Fees and minimum balance - one of the main differences between a money market account and a typical savings account is the fact that it will require you to have a minimum balance. Some banks and credit unions ask for $1000 while others ask for a higher amount such as $10,000. When your minimum balance goes below this sum of money, the bank will add up a fee that you will have to pay. At the same time, you will have to pay another fee if you write too many checks or if you make too many withdrawals using the automatic teller.
What Do You Think About Money Market Accounts?

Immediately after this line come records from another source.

-- ==== Sys2Proof/Tests/Slice0.lean ====
section
/-! SUPPORT. The author's own tests: ill-formed terms, decoded words, vectors of 95_test_vectors.md and 41_crc.md, and for every
obligation with hypotheses a state and operands that meet them. Expected values come from spec/, named at each group. -/

namespace Sys2Proof.Tests

open Sys2Proof Sys2Proof.Machine

/-! ### Well-formedness: each check refuses an ill-formed term -/

theorem test_wf_rfData_start : (Instr.rfData 0xCA).wellFormed = false := by decide
theorem test_wf_rfData_end : (Instr.rfData 0xEF).wellFormed = false := by decide
theorem test_wf_rfData : (Instr.rfData 0xBD).wellFormed = true := by decide
theorem test_wf_dsLit : (Instr.dsLit 0xBD).wellFormed = false := by decide
theorem test_wf_dsEscBad_ca : (Instr.dsEscBad 0xDC).wellFormed = false := by decide
theorem test_wf_dsEscBad_ef : (Instr.dsEscBad 0xDE).wellFormed = false := by decide
theorem test_wf_dsEscBad_bd : (Instr.dsEscBad 0xDB).wellFormed = false := by decide
theorem test_wf_imgMid_telemetry : (Instr.ftImgMid 0xFF).wellFormed = false := by decide
theorem test_wf_imgMid_first : (Instr.ftImgMid 0x00).wellFormed = false := by decide
theorem test_wf_imgMid_last : (Instr.ftImgMid 0x1A).wellFormed = false := by decide
theorem test_wf_statUnknown : (Instr.statUnknown 4).wellFormed = false := by decide
theorem test_wf_hemi_lat : (Instr.hemiOther .latitude 0x53).wellFormed = false := by decide
theorem test_wf_hemi_lon : (Instr.hemiOther .longitude 0x57).wellFormed = false := by decide
theorem test_wf_hemi_lat_w : (Instr.hemiOther .latitude 0x57).wellFormed = true := by decide
theorem test_wf_cmdIllegal : (Instr.cmdIllegal 0x30).wellFormed = false := by decide

/-! ### Decoding: words written out from 30_encoding.md R74, R76 to R78, R82, R83 -/

theorem test_decode_rfStart : decode .streamRf [0b11001010] = .ok (.rfStart, []) := rfl
theorem test_decode_rfEnd : decode .streamRf [0b11101111] = .ok (.rfEnd, []) := rfl
theorem test_decode_rfData : decode .streamRf [0b10111101] = .ok (.rfData 0xBD, []) := rfl
theorem test_decode_rsData : decode .streamRs422 [0b11101111] = .ok (.rsData 0xEF, []) := rfl
theorem test_decode_rawBypass : decode .streamRaw [0b11001010] = .ok (.rawBypass 0xCA, []) := rfl
theorem test_decode_dsLit : decode .destuff [0b11011100] = .ok (.dsLit 0xDC, []) := rfl
theorem test_decode_dsEscCA : decode .destuff [0b10111101, 0b11011100, 7] = .ok (.dsEscCA, [7]) := rfl
theorem test_decode_dsEscEF : decode .destuff [0b10111101, 0b11011110] = .ok (.dsEscEF, []) := rfl
theorem test_decode_dsEscBD : decode .destuff [0b10111101, 0b11011011] = .ok (.dsEscBD, []) := rfl
theorem test_decode_dsEscBad : decode .destuff [0b10111101, 0b10111101] = .ok (.dsEscBad 0xBD, []) := rfl
theorem test_decode_dsEscTrunc : decode .destuff [0b10111101] = .ok (.dsEscTrunc, []) := rfl
theorem test_decode_ftTelemetry : decode .tag [0b11111111] = .ok (.ftTelemetry, []) := rfl
theorem test_decode_ftImgFirst : decode .tag [0b00000000] = .ok (.ftImgFirst, []) := rfl
theorem test_decode_ftImgLast : decode .tag [0b00011010] = .ok (.ftImgLast, []) := rfl
theorem test_decode_ftImgMid : decode .tag [0b00011011] = .ok (.ftImgMid 0x1B, []) := rfl
theorem test_decode_statOff : decode .status [0b00000000] = .ok (.statOff, []) := rfl
theorem test_decode_statReady : decode .status [0b00000001] = .ok (.statReady, []) := rfl
theorem test_decode_statOverVoltage : decode .status [0b00000010] = .ok (.statOverVoltage, []) := rfl
theorem test_decode_statOverCurrent : decode .status [0b00000011] = .ok (.statOverCurrent, []) := rfl
theorem test_decode_statOn : decode .status [0b00000100] = .ok (.statOn, []) := rfl
theorem test_decode_statUnknown : decode .status [0b00000101] = .ok (.statUnknown 5, []) := rfl
theorem test_decode_hemiLatS : decode .latHemisphere [0b01010011] = .ok (.hemiLatS, []) := rfl
theorem test_decode_hemiLonW : decode .lonHemisphere [0b01010111] = .ok (.hemiLonW, []) := rfl
theorem test_decode_hemiOther_lat : decode .latHemisphere [0b01010111] = .ok (.hemiOther .latitude 0x57, []) := rfl
theorem test_decode_hemiOther_lon : decode .lonHemisphere [0b01010011] = .ok (.hemiOther .longitude 0x53, []) := rfl
theorem test_decode_cmdSetMode_rf : decode .command [0b00010000] = .ok (.cmdSetMode .rf, []) := rfl
theorem test_decode_cmdSetMode_rs422 : decode .command [0b00010001] = .ok (.cmdSetMode .rs422, []) := rfl
theorem test_decode_cmdSetBypass : decode .command [0b00100001] = .ok (.cmdSetBypass .raw, []) := rfl
theorem test_decode_cmdResetCounters : decode .command [0b00110000] = .ok (.cmdResetCounters, []) := rfl
theorem test_decode_cmdStop : decode .command [0b01000000] = .ok (.cmdStop, []) := rfl
theorem test_decode_cmdIllegal_arg : decode .command [0b01000001] = .ok (.cmdIllegal 0x41, []) := rfl
theorem test_decode_cmdIllegal_field : decode .command [0b00010010] = .ok (.cmdIllegal 0x12, []) := rfl
theorem test_decode_signal : decode .signal [] = .ok (.srcTransportError, []) := rfl
theorem test_decode_noByte : decode .tag [] = .error (.noByte .tag) := rfl

theorem test_tableWord_pair : decodeTableWord 16 0xBDDE = some .dsEscEF := by decide
theorem test_tableWord_trunc : decodeTableWord 8 0xBD = some .dsEscTrunc := by decide
theorem test_tableWord_signal : decodeTableWord 0 0 = some .srcTransportError := by decide
theorem test_tableWord_other : decodeTableWord 16 0xCADC = none := by decide

/-! ### Small states and frames -/

/-- The reset state with mode RF, the start of every vector (95_test_vectors.md). -/
def rfState : State := { State.reset with mode := .rf }

/-- The reset state with mode RS422. -/
def rsState : State := { State.reset with mode := .rs422 }

/-- `MKFRAME` with reserved bytes 0 and the bytes d at offset 3, then zeros. -/
def frameWith (tag : Byte) (d : List Byte) : List Byte := mkFrame tag (d ++ List.replicate (277 - d.length) 0) 0 0

/-- TEL1 (95_test_vectors.md): IOU[0] = 00 FA, PMU NTC0 = 80 00. -/
def tel1 : List Byte :=
  frameWith 0xFF (List.replicate 6 0 ++ [0x00, 0xFA] ++ List.replicate 101 0 ++ [0x80, 0x00])

/-- TEL2: the GPS block of TV-S14. -/
def tel2 : List Byte :=
  frameWith 0xFF (List.replicate 134 0 ++ [0x0C, 0x22, 0x38, 0x4E, 0x40, 0x90, 0x04, 0x7E, 0x6B, 0x3F, 0xE9, 0xFB, 0x4E,
    0x40, 0xC4, 0xC3, 0x40, 0x00, 0x00, 0x00, 0x00, 0x57])

/-- A valid frame whose checksum is 00 00: the tag, its own checksum, then zeros (R120: a register of zero stays zero). -/
def quietFrame (tag : Byte) : List Byte := [0xCA, 0x00, tag] ++ crcBe [tag] ++ List.replicate 278 0 ++ [0xEF]

/-- That frame with the low bit of its checksum flipped. -/
def quietBad (tag : Byte) : List Byte := [0xCA, 0x00, tag] ++ crcBe [tag] ++ List.replicate 276 0 ++ [0x01, 0x00, 0xEF]

/-- The events after an outcome that goes on. -/
def eventsAfter : Host.Outcome State Fault Refusal → Option (List Event)
  | .next s => some s.events
  | .fault _ => none
  | .refused _ => none

/-- A test of the state after an outcome that goes on. -/
def holdsAfter (p : State → Bool) : Host.Outcome State Fault Refusal → Bool
  | .next s => p s
  | .fault _ => false
  | .refused _ => false

/-- The lengths of the images among the events. -/
def imageLengths (es : List Event) : List Nat :=
  es.filterMap fun
    | .image b => some b.length
    | .outcome _ => none
    | .telemetry _ _ => none
    | .raw _ => none
    | .transportError => none

/-- The records among the events. -/
def records (es : List Event) : List (TelemetryRecord × Option GpsFix) :=
  es.filterMap fun
    | .telemetry r g => some (r, g)
    | .outcome _ => none
    | .image _ => none
    | .raw _ => none
    | .transportError => none

/-! ### CRC vectors (95_test_vectors.md TV-D-CRC, named frames) -/

theorem test_crc_empty : crc16 [] = 0x0000 := by decide
theorem test_crc_01 : crc16 [0x01] = 0x1021 := by decide
theorem test_crc_FF : crc16 [0xFF] = 0x1EF0 := by decide
theorem test_crc_80 : crc16 [0x80] = 0x9188 := by decide
theorem test_crc_FFFF : crc16 [0xFF, 0xFF] = 0x1D0F := by decide +kernel
theorem test_crc_z00 : crc16 (List.replicate 278 0) = 0x0000 := crc16_append_zeros (a := []) rfl 278

/-! ### De-stuffer vectors (TV-D-DS, TV-S2, TV-S3) -/

theorem test_destuff_noRescan : destuffOf [0xCA, 0xBD, 0xDB, 0xDC, 0xEF] = some [0xCA, 0xBD, 0xDC, 0xEF] := by decide
theorem test_destuff_pairs : destuffOf [0xBD, 0xDB, 0xBD, 0xDC, 0xBD, 0xDE] = some [0xBD, 0xCA, 0xEF] := by decide
theorem test_destuff_bad : destuffOf [0xCA, 0xBD, 0xEF] = none := by decide
theorem test_destuff_trunc : destuffOf [0x01, 0xBD] = none := by decide
theorem test_stuff : stuff [0xCA, 0xEF, 0xBD, 0x00] = [0xBD, 0xDC, 0xBD, 0xDE, 0xBD, 0xDB, 0x00] := by decide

In my opinion, the most important thing is for you to understand how money market accounts work before applying for one. Fortunately, you now have this extensive article to guide you through the world of money market accounts, the money market in itself, market funds, savings accounts, and more.
Make sure you give it a good read and take into account all the options you have.
Money market accounts are definitely a fantastic choice for everyone who wants to deposit their savings into a safe account that has been insured and which will also yield a small monthly interest that will add up over time.
If this is the right choice for your financial needs, you will see that signing up for a money market account won't actually be that different from a traditional bank account!